(Saved entries)
/-- Every other opcode byte, written in bits, with operand fields. -/
theorem test_decode_block :
    [((0b00110000#8, ([] : List Operand)), Instr.rdNextevent), ((0b00110001#8, []), .rdNextgbt),
      ((0b01000000#8, [.bytes [0xB4, 0, 0, 0, 0, 0, 0, 0, 0, 0]]), .dspWord [0xB4, 0, 0, 0, 0, 0, 0, 0, 0, 0]),
      ((0b01000001#8, []), .dspClearall), ((0b01010000#8, [.int 5, .int 1, .int 0]), .elAppend 5 true false),
      ((0b01010001#8, [.int 39, .int 1]), .elPush 39 true), ((0b01010010#8, [.int 2]), .elForceclear 2),
      ((0b01010011#8, [.int 0]), .elIsempty 0), ((0b01010100#8, [.int 1]), .elRead 1), ((0b01100000#8, []), .plStep),
      ((0b01100001#8, [.int 0xFFFFFFFFFF]), .cfgSetmask 0xFFFFFFFFFF), ((0b01100010#8, []), .cfgGetmask),
      ((0b01100011#8, []), .sysStatus), ((0b01111111#8, [.bytes [1, 2]]), .sysReset [1, 2])].all
      (fun p => decide (decode (.command ⟨p.1.1, p.1.2⟩) = .ok p.2)) = true := by decide +kernel

/-- Header words, the fields DP, BXcount, CHadd, Hadd, NumWords, PKT, P, Hamming written in bits from the left (R70). -/
theorem test_decode_headers :
    [(0b0#1 ++ 0b00000000000000000001#20 ++ 0b00000#5 ++ 0b0000#4 ++ 0b0000000000#10 ++ 0b000#3 ++ 0b1#1 ++ 0b000010#6,
        Instr.sdhHeartbeat 0 ⟨2, 1, 0, 0, 0, 1, 0⟩),
      (0b0#1 ++ 0b00000000000000000000#20 ++ 0b11111#5 ++ 0b1010#4 ++ 0b0000000010#10 ++ 0b001#3 ++ 0b0#1 ++ 0b000000#6,
        .sdhDataTruncated 0 ⟨0, 0, 2, 0xA, 0x1F, 0, 0⟩),
      (0b0#1 ++ 0b10101010101010101010#20 ++ 0b00000#5 ++ 0b1111#4 ++ 0b0000000000#10 ++ 0b010#3 ++ 0b0#1 ++ 0b010011#6,
        .sdhSync 0 ⟨0x13, 0, 0, 0xF, 0, 0xAAAAA, 0⟩),
      (0b1#1 ++ 0b00000000000000000000#20 ++ 0b00000#5 ++ 0b0000#4 ++ 0b1111111111#10 ++ 0b011#3 ++ 0b0#1 ++ 0b000000#6,
        .sdhDataTruncatedTriggerTooEarly 0 ⟨0, 0, 1023, 0, 0, 0, 1⟩),
      (0b0#1 ++ 0b00000000000000000000#20 ++ 0b00111#5 ++ 0b0011#4 ++ 0b0000000100#10 ++ 0b100#3 ++ 0b0#1 ++ 0b000000#6,
        .sdhData 0 ⟨0, 0, 4, 3, 7, 0, 0⟩),
      (0b0#1 ++ 0b00000000000000000000#20 ++ 0b00000#5 ++ 0b0000#4 ++ 0b0000000011#10 ++ 0b101#3 ++ 0b0#1 ++ 0b000000#6,
        .sdhDataNumwords 0 ⟨0, 0, 3, 0, 0, 0, 0⟩),
      (0b0#1 ++ 0b00000000000000000000#20 ++ 0b00000#5 ++ 0b0000#4 ++ 0b0000000001#10 ++ 0b110#3 ++ 0b0#1 ++ 0b000000#6,
        .sdhDataTriggerTooEarly 0 ⟨0, 0, 1, 0, 0, 0, 0⟩),
      (0b0#1 ++ 0b00000000000000000000#20 ++ 0b00101#5 ++ 0b0010#4 ++ 0b0000000111#10 ++ 0b111#3 ++ 0b0#1 ++ 0b000000#6,
        .sdhDataTriggerTooEarlyNumwords 0 ⟨0, 0, 7, 2, 5, 0, 0⟩)].all
      (fun p => decide (decode (.header 0 p.1) = .ok p.2)) = true := by decide +kernel

/-- The HUNT window: the sync pattern matches, one bit off does not (30_encoding.md R73, 44_elink.md R131). -/
theorem test_decode_hunt :
    decode (.hunt 3 (0b0#1 ++ 0b10101010101010101010#20 ++ 0b00000#5 ++ 0b1111#4 ++ 0b0000000000#10 ++ 0b010#3 ++ 0b0#1 ++ 0b010011#6)) =
      .ok (.sdhSyncPatternHuntMatch 3) ∧
    decode (.hunt 3 0x1555560F00113) = .error .noSyncMatch := by decide +kernel

/-- What R80 rejects: an opcode outside the map, a count, a kind, an elink, a bit, a value, a mask. -/
theorem test_decode_rejects :
    [(⟨0x0F, []⟩, DecodeError.unknownOpcode), (⟨0x2A, []⟩, .unknownOpcode), (⟨0x80, []⟩, .unknownOpcode),
      (⟨0x60, [.int 0]⟩, .operandCount), (⟨0x10, [.int 64]⟩, .operandCount), (⟨0x40, [.int 0]⟩, .operandKind),
      (⟨0x50, [.int 40, .int 0, .int 0]⟩, .elinkRange), (⟨0x51, [.int 0, .int 2]⟩, .bitRange),
      (⟨0x14, [.int 64, .int 0, .int 8, .int 0x1FF]⟩, .valueRange), (⟨0x61, [.int 0x10000000000]⟩, .maskRange),
      (⟨0x22, [.int 256]⟩, .handleWidth)].all
      (fun p : RawCommand × DecodeError => decide (decode (.command p.1) = .error p.2)) = true := by decide +kernel

/-- Words of spec/opcode_table.json, numbered as the table numbers them. -/
theorem test_table_words :
    decodeTableWord 8 0x60 = some .plStep ∧ decodeTableWord 8 0x50 = some (.elAppend 0 false false) ∧
      decodeTableWord 16 0x200 = some (.sdhData 0 ⟨0, 0, 0, 0, 0, 0, 0⟩) ∧
      decodeTableWord 56 0x1555540F00113 = some (.sdhSyncPatternHuntMatch 0) ∧ decodeTableWord 8 0x2A = none := by decide +kernel

/-! ### The assembly syntax (30_encoding.md R82) -/

theorem test_assemble_examples :
    assemble "BC.SETR16 T0, 3, 10, 0xFF" = some ⟨0x15, [.int 64, .int 3, .int 10, .int 0xFF]⟩ ∧
      assemble "EL.APPEND 5, 1, 0" = some ⟨0x50, [.int 5, .int 1, .int 0]⟩ ∧
      assemble "DSP.WORD [B4, 00, 00, 00, 00, 00, 00, 00, 00, 00]" =
        some ⟨0x40, [.bytes [0xB4, 0, 0, 0, 0, 0, 0, 0, 0, 0]]⟩ := by decide +kernel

(Action item) Exactly reproduce every record.

(Task result)
/-- Every other opcode byte, written in bits, with operand fields. -/
theorem test_decode_block :
    [((0b00110000#8, ([] : List Operand)), Instr.rdNextevent), ((0b00110001#8, []), .rdNextgbt),
      ((0b01000000#8, [.bytes [0xB4, 0, 0, 0, 0, 0, 0, 0, 0, 0]]), .dspWord [0xB4, 0, 0, 0, 0, 0, 0, 0, 0, 0]),
      ((0b01000001#8, []), .dspClearall), ((0b01010000#8, [.int 5, .int 1, .int 0]), .elAppend 5 true false),
      ((0b01010001#8, [.int 39, .int 1]), .elPush 39 true), ((0b01010010#8, [.int 2]), .elForceclear 2),
      ((0b01010011#8, [.int 0]), .elIsempty 0), ((0b01010100#8, [.int 1]), .elRead 1), ((0b01100000#8, []), .plStep),
      ((0b01100001#8, [.int 0xFFFFFFFFFF]), .cfgSetmask 0xFFFFFFFFFF), ((0b01100010#8, []), .cfgGetmask),
      ((0b01100011#8, []), .sysStatus), ((0b01111111#8, [.bytes [1, 2]]), .sysReset [1, 2])].all
      (fun p => decide (decode (.command ⟨p.1.1, p.1.2⟩) = .ok p.2)) = true := by decide +kernel

/-- Header words, the fields DP, BXcount, CHadd, Hadd, NumWords, PKT, P, Hamming written in bits from the left (R70). -/
theorem test_decode_headers :
    [(0b0#1 ++ 0b00000000000000000001#20 ++ 0b00000#5 ++ 0b0000#4 ++ 0b0000000000#10 ++ 0b000#3 ++ 0b1#1 ++ 0b000010#6,
        Instr.sdhHeartbeat 0 ⟨2, 1, 0, 0, 0, 1, 0⟩),
      (0b0#1 ++ 0b00000000000000000000#20 ++ 0b11111#5 ++ 0b1010#4 ++ 0b0000000010#10 ++ 0b001#3 ++ 0b0#1 ++ 0b000000#6,
        .sdhDataTruncated 0 ⟨0, 0, 2, 0xA, 0x1F, 0, 0⟩),
      (0b0#1 ++ 0b10101010101010101010#20 ++ 0b00000#5 ++ 0b1111#4 ++ 0b0000000000#10 ++ 0b010#3 ++ 0b0#1 ++ 0b010011#6,
        .sdhSync 0 ⟨0x13, 0, 0, 0xF, 0, 0xAAAAA, 0⟩),
      (0b1#1 ++ 0b00000000000000000000#20 ++ 0b00000#5 ++ 0b0000#4 ++ 0b1111111111#10 ++ 0b011#3 ++ 0b0#1 ++ 0b000000#6,
        .sdhDataTruncatedTriggerTooEarly 0 ⟨0, 0, 1023, 0, 0, 0, 1⟩),
      (0b0#1 ++ 0b00000000000000000000#20 ++ 0b00111#5 ++ 0b0011#4 ++ 0b0000000100#10 ++ 0b100#3 ++ 0b0#1 ++ 0b000000#6,
        .sdhData 0 ⟨0, 0, 4, 3, 7, 0, 0⟩),
      (0b0#1 ++ 0b00000000000000000000#20 ++ 0b00000#5 ++ 0b0000#4 ++ 0b0000000011#10 ++ 0b101#3 ++ 0b0#1 ++ 0b000000#6,
        .sdhDataNumwords 0 ⟨0, 0, 3, 0, 0, 0, 0⟩),
      (0b0#1 ++ 0b00000000000000000000#20 ++ 0b00000#5 ++ 0b0000#4 ++ 0b0000000001#10 ++ 0b110#3 ++ 0b0#1 ++ 0b000000#6,
        .sdhDataTriggerTooEarly 0 ⟨0, 0, 1, 0, 0, 0, 0⟩),
      (0b0#1 ++ 0b00000000000000000000#20 ++ 0b00101#5 ++ 0b0010#4 ++ 0b0000000111#10 ++ 0b111#3 ++ 0b0#1 ++ 0b000000#6,
        .sdhDataTriggerTooEarlyNumwords 0 ⟨0, 0, 7, 2, 5, 0, 0⟩)].all
      (fun p => decide (decode (.header 0 p.1) = .ok p.2)) = true := by decide +kernel

/-- The HUNT window: the sync pattern matches, one bit off does not (30_encoding.md R73, 44_elink.md R131). -/
theorem test_decode_hunt :
    decode (.hunt 3 (0b0#1 ++ 0b10101010101010101010#20 ++ 0b00000#5 ++ 0b1111#4 ++ 0b0000000000#10 ++ 0b010#3 ++ 0b0#1 ++ 0b010011#6)) =
      .ok (.sdhSyncPatternHuntMatch 3) ∧
    decode (.hunt 3 0x1555560F00113) = .error .noSyncMatch := by decide +kernel

/-- What R80 rejects: an opcode outside the map, a count, a kind, an elink, a bit, a value, a mask. -/
theorem test_decode_rejects :
    [(⟨0x0F, []⟩, DecodeError.unknownOpcode), (⟨0x2A, []⟩, .unknownOpcode), (⟨0x80, []⟩, .unknownOpcode),
      (⟨0x60, [.int 0]⟩, .operandCount), (⟨0x10, [.int 64]⟩, .operandCount), (⟨0x40, [.int 0]⟩, .operandKind),
      (⟨0x50, [.int 40, .int 0, .int 0]⟩, .elinkRange), (⟨0x51, [.int 0, .int 2]⟩, .bitRange),
      (⟨0x14, [.int 64, .int 0, .int 8, .int 0x1FF]⟩, .valueRange), (⟨0x61, [.int 0x10000000000]⟩, .maskRange),
      (⟨0x22, [.int 256]⟩, .handleWidth)].all
      (fun p : RawCommand × DecodeError => decide (decode (.command p.1) = .error p.2)) = true := by decide +kernel

/-- Words of spec/opcode_table.json, numbered as the table numbers them. -/
theorem test_table_words :
    decodeTableWord 8 0x60 = some .plStep ∧ decodeTableWord 8 0x50 = some (.elAppend 0 false false) ∧
      decodeTableWord 16 0x200 = some (.sdhData 0 ⟨0, 0, 0, 0, 0, 0, 0⟩) ∧
      decodeTableWord 56 0x1555540F00113 = some (.sdhSyncPatternHuntMatch 0) ∧ decodeTableWord 8 0x2A = none := by decide +kernel

/-! ### The assembly syntax (30_encoding.md R82) -/

theorem test_assemble_examples :
    assemble "BC.SETR16 T0, 3, 10, 0xFF" = some ⟨0x15, [.int 64, .int 3, .int 10, .int 0xFF]⟩ ∧
      assemble "EL.APPEND 5, 1, 0" = some ⟨0x50, [.int 5, .int 1, .int 0]⟩ ∧
      assemble "DSP.WORD [B4, 00, 00, 00, 00, 00, 00, 00, 00, 00]" =
        some ⟨0x40, [.bytes [0xB4, 0, 0, 0, 0, 0, 0, 0, 0, 0]]⟩ := by decide +kernel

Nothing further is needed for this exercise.